Court of Appeals of North Carolina.
Jan 19, 2016
781 S.E.2d 718 (N.C. Ct. App. 2016)

Opinion

No. COA15–678.

01-19-2016

In the Matter of A.P.H., Jr.

Merri Burwell Oxley for petitioner-appellee Rutherford County Department of Social Services. Sydney Batch for respondent-appellant Mother. Mary McCullers Reece for respondent-appellant Father. Cranfill Sumner & Hartzog LLP, by Laura E. Dean, for guardian ad litem.


Merri Burwell Oxley for petitioner-appellee Rutherford County Department of Social Services.

Sydney Batch for respondent-appellant Mother.

Mary McCullers Reece for respondent-appellant Father.

Cranfill Sumner & Hartzog LLP, by Laura E. Dean, for guardian ad litem.

Opinion

Appeal by respondents from order entered 31 March 2015 by Judge C. Randy Pool in Rutherford County District Court. Heard in the Court of Appeals 28 December 2015.

ZACHARY, Judge.

Respondents, the mother and father of the juvenile A.P.H., Jr., appeal from an order adjudicating the juvenile neglected and dependent and ceasing visitation and reunification efforts. After careful review, we affirm.
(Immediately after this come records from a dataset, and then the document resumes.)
-- ==== Sys2Proof/Machine/Core.lean ====
section
/-! DEFINITION. The machine handed to the host. -/

def Sys2Proof.core : Host.Core :=
  { State := Sys2Proof.Machine.State, Fault := Sys2Proof.Machine.Fault, Refusal := Sys2Proof.Machine.Refusal,
    step := Sys2Proof.Machine.step, reset := Sys2Proof.Machine.State.reset }
end

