/-! ### The concordance and merge unit -/

/-- conc.and, conc.or and conc.andn of two clean rows (R96-R100): with DW the destination row becomes the combination of the
first VALID_BITS bits, its other bits 0; without DW no row changes. -/
def Sys2Proof.Machine.BitmapCombine : Prop :=
  ∀ (s : State) (t l p a b d : Nat) (la : Launch) (o : Op), Issues s t l false p la o →
    o.ix 16 16 = some a → o.ix 32 16 = some b → o.ix 48 16 = some d → a < 0x6000 → b < 0x6000 → d < 0x6000 →
    1 ≤ o.f 65 13 → o.f 65 13 ≤ 4096 → (s.tile p).cleanAt a = true → (s.tile p).cleanAt b = true → (s.tile p).progRow d = false →
    ¬ (la.compRow ≤ d ∧ d < la.compRow + la.compRows) →
    let x := (Sparse.get 0 (s.tile p).rows a).toNat
    let y := (Sparse.get 0 (s.tile p).rows b).toNat
    let fr (r : Nat) (v : Nat) := if Sparse.get false (s.tile p).fresh r then 0 else v
    let done (i : Instr) (f : Bool → Bool → Bool) : Prop :=
      ∃ u, exec i s = .next u ∧ Entered s u p l la o [.conc] [] ∧ OnlyTile s u p ∧ (∀ i, u.x p l i = s.x p l i) ∧
        (u.tile p).unitState = (s.tile p).unitState ∧
        (∀ q, q ≠ d ∨ bit o.bits 64 = false → ¬ (la.compRow ≤ q ∧ q < la.compRow + la.compRows) →
          Sparse.get 0 (u.tile p).rows q = Sparse.get 0 (s.tile p).rows q) ∧
        (bit o.bits 64 = true → ∀ i, i < 4096 → bit (Sparse.get 0 (u.tile p).rows d).toNat i =
            (decide (i < o.f 65 13) && f (bit (fr a x) i) (bit (fr b y) i)))
    (o.code = 0x30 → done (.concAnd t l) (fun x y => x && y)) ∧
    (o.code = 0x31 → done (.concOr t l) (fun x y => x || y)) ∧
    (o.code = 0x32 → done (.concAndn t l) (fun x y => x && !y))

/-- conc.pop and conc.scan count the set bits below VALID_BITS of one row, or of COUNT rows. XD takes the count at the
operation's completion point; until then it is interlocked and every register stands (R99, R169). -/
def Sys2Proof.Machine.BitmapCounts : Prop :=
  ∀ (s : State) (t l p a : Nat) (la : Launch) (o : Op), Issues s t l false p la o → o.ix 16 16 = some a →
    let counts (i : Instr) (d n : Nat) : Prop :=
      ∃ u, exec i s = .next u ∧ Entered s u p l la o [.conc] [d] ∧
        LastFlight u p (fun f => f.writes = [(d, n)] ∧ f.res0 = n) ∧ OnlyTile s u p ∧ RowsKept s u p la ∧
        (∀ i, u.x p l i = s.x p l i) ∧ (u.tile p).unitState = (s.tile p).unitState
    (o.code = 0x33 → a < 0x6000 → 1 ≤ o.f 36 13 → o.f 36 13 ≤ 4096 → (s.tile p).cleanAt a = true →
      counts (.concPop t l) (o.f 32 4) (popcount (o.f 36 13) (readRow s p a).2.toNat)) ∧
    (o.code = 0x34 → o.f 32 16 ≠ 0 → a + o.f 32 16 ≤ 0x6000 → 1 ≤ o.f 52 13 → o.f 52 13 ≤ 4096 →
      CleanRows s p a (o.f 32 16) →
      counts (.concScan t l) (o.f 48 4)
        ((List.range (o.f 32 16)).map (fun i => popcount (o.f 52 13) (readRow s p (a + i)).2.toNat)).sum)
I. Factual and Procedural Background

On 28 June 2013, respondents' four month old daughter, D.H., was admitted to Mission Children's Hospital with unexplained injuries, including multiple broken bones, which were determined to be consistent with intentional, non-accidental injuries. D.H. was subsequently adjudicated an abused, neglected and dependent juvenile, and D.H.'s sibling C.H. was adjudicated neglected and dependent. Respondents' parental rights to D.H. and C.H. were terminated on 28 April 2014.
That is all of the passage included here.